This isn't important for a succesful design, only to make it look better
on the paper.

Increase the time window, don't feel bad because of the extra wiggles in
the graph. Your biggest concern should be how the woofer and tweeter will
add in the XO region. The bass reflex tuning you can change afterwards.

You'll succeed!

 

[Ben_Tech]

Increase the time window, don't feel bad because of the extra wiggles in
the graph.

OK I'll just use the 8ms gating and proceed. Thanks.

 

[dumptruck]

- woofer 30" from floor
- tweeter 36" from floor
- speaker 36" from mic

If you do math with those measurements, 2.6 ms is the difference in shortest path length from drivers to floor to mic vs. drivers to mic. Assuming the ceiling is not 6', you can get a larger clean time window by raising the speaker.

 

[dumptruck]

P.S., RE: Troels' mic fussiness, nothing wrong with being careful, but unlike most of his other examples, the reflection back toward the capsule from this style of mic mount when it's also a boom angled forward (instead of 90° shown) is just about nil, nothing remotely like the cardboard square shown measured on that page.

 

[Ben_Tech]

All right friends, I followed Jeff Bagby's Guide "How To Use Passive Crossover Designer To Find The Relative Acoustic Offset". Here below is a screenshot of the results. The simulation black line is as close to the measurement of 'both drivers playing the sweep together' (shown as the gray line) as I could get it with these offset settings:

Listening / Measuring Distance: 0.914
Driver Vertical Offset Woofer 1: 0.152
Driver Z Offset (z) Woofer 1: -0.0085

I have also attached the in-box FRD files with minimum phase extracted along with the simmed ZMA files again so you guys will have it all in one place if you want to help. (Much appreciated.) Just remove the .txt part from the file names. Next I'll try to work up a (hopefully simple) crossover myself in PCD and post it for critique.

 

[Lojzek]

Thanks Ben so far for the files. Could you include the frd of both of the
drivers so I can check the offset as well. You have set the positive value
for the Y axis of the woofer, it should be negative(-) because your main
measurement axis is the tweeter centre. Fill in the woofer and tweeter
piston diameter fields.

The dcr of the ribbon according to zma is 6,3 which puzzles me.
Values in the lower frequency regions is almost identical with the
higher midrange regions.The manufacturer says 5,4. Z offset will
probably be greater than 0,9 cm or maybe not.

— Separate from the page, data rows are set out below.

-- ==== Sys2Proof/Machine/Tbl.lean ====
section
/-! DEFINITION. Sparse tables: a list of (index, value) pairs, sorted by index. An index that is not listed holds the
table's default, which the reader names. Every register file, memory and unit table of the model is one of these. -/

namespace Sys2Proof.Machine

/-- A sparse table from indexes to values. -/
abbrev Tbl (α : Type) := List (Nat × α)

/-- The value at index i, or the default d. -/
def Tbl.get {α : Type} (d : α) : Tbl α → Nat → α
  | [], _ => d
  | (k, v) :: r, i => if k = i then v else Tbl.get d r i

/-- The value at index i, if one is listed. -/
def Tbl.find {α : Type} : Tbl α → Nat → Option α
  | [], _ => none
  | (k, v) :: r, i => if k = i then some v else Tbl.find r i

/-- Write v at index i, keeping the indexes in rising order. -/
def Tbl.put {α : Type} : Tbl α → Nat → α → Tbl α
  | [], i, v => [(i, v)]
  | (k, w) :: r, i, v =>
    if i < k then (i, v) :: (k, w) :: r
    else if i = k then (i, v) :: r
    else (k, w) :: Tbl.put r i v

/-- Drop index i. -/
def Tbl.del {α : Type} (t : Tbl α) (i : Nat) : Tbl α := t.filter (fun p => p.1 != i)

/-- Rewrite the value at index i. -/
def Tbl.upd {α : Type} (d : α) (t : Tbl α) (i : Nat) (f : α → α) : Tbl α := t.put i (f (t.get d i))

/-- Rewrite every listed value. -/
def Tbl.mapAll {α : Type} (f : Nat → α → α) (t : Tbl α) : Tbl α := t.map (fun p => (p.1, f p.1 p.2))

/-- Indexes rise strictly. -/
def Tbl.sorted {α : Type} : Tbl α → Bool
  | [] => true
  | [_] => true
  | a :: b :: r => a.1 < b.1 && Tbl.sorted (b :: r)

end Sys2Proof.Machine
end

There is no official value for the Sd of the ribbon.

 

[Ben_Tech]

Thanks Ben so far for the files. Could you include the frd of both of the
drivers so I can check the offset as well. You have set the positive value
for the Y axis of the woofer, it should be negative(-) because your main
measurement axis is the tweeter centre. Fill in the woofer and tweeter
piston diameter fields.

The dcr of the ribbon according to zma is 6,3 which puzzles me.
The dcr value with this kind of tweeter is almost identical at 200Hz
or 2kHz.The manufacturersays 5,4. Z offset will probably be greater
than 0,9 cm.

Thanks for double checking me I appreciate it. I changed the woofer vertical offset from positive to negative value and the graph did not change. I have attached the measurement of both drivers at once as requested. (file name: both-together-in-box_minphase.frd.txt)

I got that zma for the tweeter from fellow diy'er Wolf/Wolf_Teeth but I ran it through the minimum phase function in Response Modeler. Maybe that was a boo-boo. I have also attached Wolf's original file without running it through the minimum phase function. Do you think that one makes more sense? (file name: HiVi RT1.3.zma.txt)

 

[Lojzek]

Those are the same files. Your calculation of minimum phase only adds
the values of phase which doesn't change anything in the Impedance column.
Wolf has probably measured it, so let's leave it as it is. Can you check the dcr
of the ribbon with a multimeter? That negative Y offset value will be useful
when you will check the off-axis response.

 

[Lojzek]

I used the function of 1/6th octave smoothing in RM for better vision
in PCD. Your Z offset looks okay. Try to do something with these. Main
response simulation axis I chose is the middle point on the tweeter to woofer
ctc distance.

 

[Ben_Tech]

Can you check the dcr
of the ribbon with a multimeter?

The tweeter looks like 6.4 ohms and the woofer is around 7.5 ohms.

 

[Ben_Tech]

Main
response simulation axis I chose is the middle point on the tweeter to woofer
ctc distance.

Is that good? The ear will be above tweeter level on these.

 

[Ben_Tech]

Here are the frd files smoothed 1/12th octave if anyone prefers those over the un-smoothed ones.

 

[Ben_Tech]

In the interests of keeping component count to a minimum, I have a design using three parts. While it's not quite as good as Lojzek's suggestion I like using fewer parts. Please let me know what you all think of it or if it can be improved using the same number of parts. Thanks Screenshots from PCD attached.

 

[Lojzek]

Is that good? The ear will be above tweeter level on these.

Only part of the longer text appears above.